*WHAT TO DO:* Copy out every record precisely.

*TASK DATA:*
/-- A bit error befalls a memory of the partition in focus. `mem` names it as DETAIL of 12 R342 does, `addr` its place: 1 a byte
of a tile's Mere, 2 of its Loft, 3 a tile's staging rows, 4 an accumulator element, 5 a register lane, 6 a tile's timetable
store, 7 a byte of local memory, 8 a byte of a granary sector, by the sector's number, and 9 of an HBM burst, by its place, 10 a
core's tables, 11 both copies of the acceptance journal. -/
def State.inflict (e : Upset) (s : State) : State :=
  let a := e.addr
  let poison := fun (k : Nat) => s.onPt fun p => { p with poison := if p.poison.contains k then p.poison else p.poison ++ [k] }
  let tile := match e.mem.toNat with
    | 1 => a / 2 ^ 21
    | 2 => a / 2 ^ 22
    | 4 => a / 2 ^ 13
    | 5 => a / 2 ^ 16
    | _ => a
  let timed := decide (1 ≤ e.mem.toNat) && decide (e.mem.toNat ≤ 6)
  if timed && (s.pt.cur.isNone || s.pt.tileCount ≤ tile) then s
  else if e.correctable then (if timed && !(s.job.node tile).paused then s.tileCorrected tile else s)
  else
    match e.mem.toNat with
    | 1 => poison (poisonKey (.mere tile (a % 2 ^ 21)))
    | 2 => poison (poisonLoft tile (a % 2 ^ 22))
    | 3 => s.stagingError tile
    | 4 => poison (poisonBank tile (a / 1024 % 8) (a % 1024))
    | 5 => poison (poisonReg tile (a / 32 % 2048) (a % 32))
    | 6 => s.tileError tile 0x06#8
    | 7 => if a / 2 ^ 18 < s.pt.coreCount then poison (poisonKey (.loc (a / 2 ^ 18) (a % 2 ^ 18))) else s
    | 8 =>
      if s.isDirty (a / 64) && s.ownSector (a / 64) then
        (poison (sectorPoison (a / 64))).onPt fun p => { p with granaryErr := p.granaryErr ++ [a / 64] }
      else s
    | 9 =>
      if s.isDirty (a / 64) then s
      else (poison (poisonKey (.hbm a))).onPt fun p => { p with granaryErr := p.granaryErr.filter fun k => k != a / 64 }
    | 10 => if s.pt.cur.isSome && decide (a < s.pt.coreCount) then s.gangStop (.core a) 0x18#8 0x0A#8 0#8 0#64 else s
    | 11 => s.journalLost
    | _ => s

end Sys2Proof.Machine
end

*WRITTEN REPLY:*
/-- A bit error befalls a memory of the partition in focus. `mem` names it as DETAIL of 12 R342 does, `addr` its place: 1 a byte
of a tile's Mere, 2 of its Loft, 3 a tile's staging rows, 4 an accumulator element, 5 a register lane, 6 a tile's timetable
store, 7 a byte of local memory, 8 a byte of a granary sector, by the sector's number, and 9 of an HBM burst, by its place, 10 a
core's tables, 11 both copies of the acceptance journal. -/
def State.inflict (e : Upset) (s : State) : State :=
  let a := e.addr
  let poison := fun (k : Nat) => s.onPt fun p => { p with poison := if p.poison.contains k then p.poison else p.poison ++ [k] }
  let tile := match e.mem.toNat with
    | 1 => a / 2 ^ 21
    | 2 => a / 2 ^ 22
    | 4 => a / 2 ^ 13
    | 5 => a / 2 ^ 16
    | _ => a
  let timed := decide (1 ≤ e.mem.toNat) && decide (e.mem.toNat ≤ 6)
  if timed && (s.pt.cur.isNone || s.pt.tileCount ≤ tile) then s
  else if e.correctable then (if timed && !(s.job.node tile).paused then s.tileCorrected tile else s)
  else
    match e.mem.toNat with
    | 1 => poison (poisonKey (.mere tile (a % 2 ^ 21)))
    | 2 => poison (poisonLoft tile (a % 2 ^ 22))
    | 3 => s.stagingError tile
    | 4 => poison (poisonBank tile (a / 1024 % 8) (a % 1024))
    | 5 => poison (poisonReg tile (a / 32 % 2048) (a % 32))
    | 6 => s.tileError tile 0x06#8
    | 7 => if a / 2 ^ 18 < s.pt.coreCount then poison (poisonKey (.loc (a / 2 ^ 18) (a % 2 ^ 18))) else s
    | 8 =>
      if s.isDirty (a / 64) && s.ownSector (a / 64) then
        (poison (sectorPoison (a / 64))).onPt fun p => { p with granaryErr := p.granaryErr ++ [a / 64] }
      else s
    | 9 =>
      if s.isDirty (a / 64) then s
      else (poison (poisonKey (.hbm a))).onPt fun p => { p with granaryErr := p.granaryErr.filter fun k => k != a / 64 }
    | 10 => if s.pt.cur.isSome && decide (a < s.pt.coreCount) then s.gangStop (.core a) 0x18#8 0x0A#8 0#8 0#64 else s
    | 11 => s.journalLost
    | _ => s

end Sys2Proof.Machine
end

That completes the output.